╭─ INPUT DATA
-- ==== Sys2Proof/Machine/Change.lean ====
section
/-! DEFINITION. Configuration sets and online change (chapter 11): packages, staging and its checks, the transfer map, announcement, vote
and apply. -/

namespace Sys2Proof.Machine

open Sys2Proof

/-! ### Packages (R292 to R294) -/

/-- Directory of a package: type, offset and length of each section. -/
def pkgDir (pk : List Byte) : List (Nat × Nat × Nat) :=
  (List.range (le pk 10 2)).map fun i => (le pk (128 + 16 * i) 2, le pk (128 + 16 * i + 8) 4, le pk (128 + 16 * i + 12) 4)

/-- Section of a type, if the package has it. -/
def pkgSec (pk : List Byte) (ty : Nat) : Option (List Byte) :=
  ((pkgDir pk).find? fun d => d.1 == ty).map fun d => (pk.drop d.2.1).take d.2.2

def pkgSecD (pk : List Byte) (ty : Nat) : List Byte := (pkgSec pk ty).getD []

/-- FLAGS of a package. -/
def pkgRelease (pk : List Byte) : Bool := wbit (le pk 12 4) 0
def pkgOverride (pk : List Byte) : Bool := wbit (le pk 12 4) 1

/-- Whether the bytes [o, o + n) are zeros. -/
def zeros (l : List Byte) (o n : Nat) : Bool := ((l.drop o).take n).all fun b => b == 0#8

/-- CODE records: engine, code bytes. -/
def codeRecs (l : List Byte) : Nat → Nat → List (Nat × List Byte)
  | 0, _ => []
  | fuel + 1, o =>
    if l.length ≤ o then []
    else
      let n := le l (o + 4) 4
      (le l o 1, (l.drop (o + 8)).take n) :: codeRecs l fuel (o + 8 + n)

/-- Whether the CODE records from byte o on fill their section, each with 3 zero bytes and at most 256 KiB for one of the 64 engines (R293). -/
def codeForm (l : List Byte) : Nat → Nat → Bool
  | 0, o => o == l.length
  | fuel + 1, o =>
    o == l.length || (decide (o + 8 + le l (o + 4) 4 ≤ l.length) && decide (le l o 1 < 64) && zeros l (o + 1) 3
      && decide (le l (o + 4) 4 ≤ 0x40000) && codeForm l fuel (o + 8 + le l (o + 4) 4))

/-- INIT runs: address, bytes. -/
def initRuns (l : List Byte) : Nat → Nat → List (Nat × List Byte)
  | 0, _ => []
  | fuel + 1, o =>
    if l.length ≤ o then []
    else
      let n := le l (o + 4) 4
      (le l o 4, (l.drop (o + 8)).take n) :: initRuns l fuel (o + 8 + (n + 7) / 8 * 8)

/-- Whether the INIT runs from byte o on fill their section, padding included (R293). -/
def initForm (l : List Byte) : Nat → Nat → Bool
  | 0, o => o == l.length
  | fuel + 1, o =>
    o == l.length || (decide (o + 8 + le l (o + 4) 4 ≤ l.length)
      && initForm l fuel (o + 8 + (le l (o + 4) 4 + 7) / 8 * 8))

/-- Whether the records of a section fill it; the records of every other section have one length. -/
def secForm (ty : Nat) (l : List Byte) : Bool :=
  if ty = 1 then codeForm l 64 0 else if ty = 3 then initForm l l.length 0 else true

/-- Whether a section of this type may have this length; a TPROG section holds its words and 67 words of tables, and one of more than 4,096
words fails the load check (03 R53). -/
def secLenOk (ty n : Nat) : Bool :=
  if ty = 2 ∨ ty = 4 then n % 16 == 0
  else if ty = 5 then n % 4 == 0 && decide (4 * 67 ≤ n)
  else if ty = 6 then n == 1048576
  else if ty = 7 then n == 16384
  else if ty = 8 then n == 45 * 32 * 32
  else if ty = 10 then n == 128
  else if ty = 11 then n == 256
  else decide (1 ≤ ty) && decide (ty ≤ 11)

/-- Whether directory entry i is bad: type, zero bytes, place, repetition, length. -/
def dirBad (pk : List Byte) (i : Nat) : Bool :=
  match (pkgDir pk)[i]? with
  | none => true
  | some (ty, off, len) =>
    !secLenOk ty len || !zeros pk (128 + 16 * i + 2) 6 || !secForm ty ((pk.drop off).take len) || decide (pk.length < off + len + 104) || decide (off < 128 + 16 * le pk 10 2)
      || ((pkgDir pk).take i).any fun d => d.1 == ty

/-- FORMAT check (R298 code 1): the index of the section at fault, 0 for the header. -/
def formatBad (pk : List Byte) : Option Nat :=
  if le pk 0 4 ≠ 0x50434846 ∨ le pk 4 4 ≠ 0x64800001 ∨ le pk 8 2 ≠ 1 ∨ le pk 10 2 = 0 ∨ 32 < le pk 10 2 ∨ le pk 64 8 ≠ pk.length
      ∨ 67104768 < pk.length ∨ le pk 12 4 / 4 ≠ 0 ∨ zeros pk 72 56 = false then some 0
  else match (List.range (le pk 10 2)).find? (dirBad pk) with
    | some i => some i
    | none => if [2, 3, 4, 5, 6, 8].all fun ty => (pkgSec pk ty).isSome then none else some (le pk 10 2)

/-- OTP key entry with this KEYID, valid, not revoked and of this usage bit (14 R367). -/
def findKey (s : State) (keyid usage : Nat) : Option Nat :=
  (List.range 8).find? fun i =>
    s.on (HWD_KEYST i) HWD_KEYST_VALID && !s.on (HWD_KEYST i) HWD_KEYST_REVOKED && wbit (s.rd (HWD_KEYST i) HWD_KEYST_USAGE) usage
      && (s.rget (HWD_KEYID i)).toNat == keyid

/-- Whether the 104-byte trailer signs everything before it under a key of this usage, with zeros in its bytes 4 to 7. -/
def trailerOk (s : State) (l : List Byte) (usage : Nat) : Bool :=
  let n := l.length - 104
  match findKey s (le l n 4) usage with
  | some i => zeros l (n + 4) 4 && Config.ecdsaOk (s.keys.getD i []) (Config.sha384 (l.take n)) (l.drop (n + 8))
  | none => false

/-- The package's signature verifies under a key with package usage (R292). -/
def pkgSigned (s : State) (pk : List Byte) : Bool := trailerOk s pk 1

/-! ### Layout, transfer map, signal map -/

/-- A LAYOUT record (R293). -/
structure LayRec where
  id : Nat
  part : Nat
  grove : Nat
  off : Nat
  size : Nat
deriving DecidableEq, Repr

def pkgLayout (pk : List Byte) : List LayRec :=
  let l := pkgSecD pk 2
  (List.range (l.length / 16)).map fun i =>
    let a := le l (16 * i) 4; let b := le l (16 * i + 4) 4
    ⟨a % 2 ^ 18, a / 2 ^ 24 % 16, b / 2 ^ 24 % 8, b % 2 ^ 22, le l (16 * i + 8) 4⟩

/-- A TMAP record (R294). -/
structure TmapRec where
  src : Nat
  dst : Nat
  count : Nat
  kind : Nat
  ssz : Nat
  dsz : Nat
  pad : Nat
deriving DecidableEq, Repr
╰─
→ AIM OF THE EXERCISE:
Give exactly, and nothing besides, the lines from the one in which "record (R294). -/" occurs through the end of the records.

→ EXERCISE SOLUTION:
/-- A TMAP record (R294). -/
structure TmapRec where
  src : Nat
  dst : Nat
  count : Nat
  kind : Nat
  ssz : Nat
  dsz : Nat
  pad : Nat
deriving DecidableEq, Repr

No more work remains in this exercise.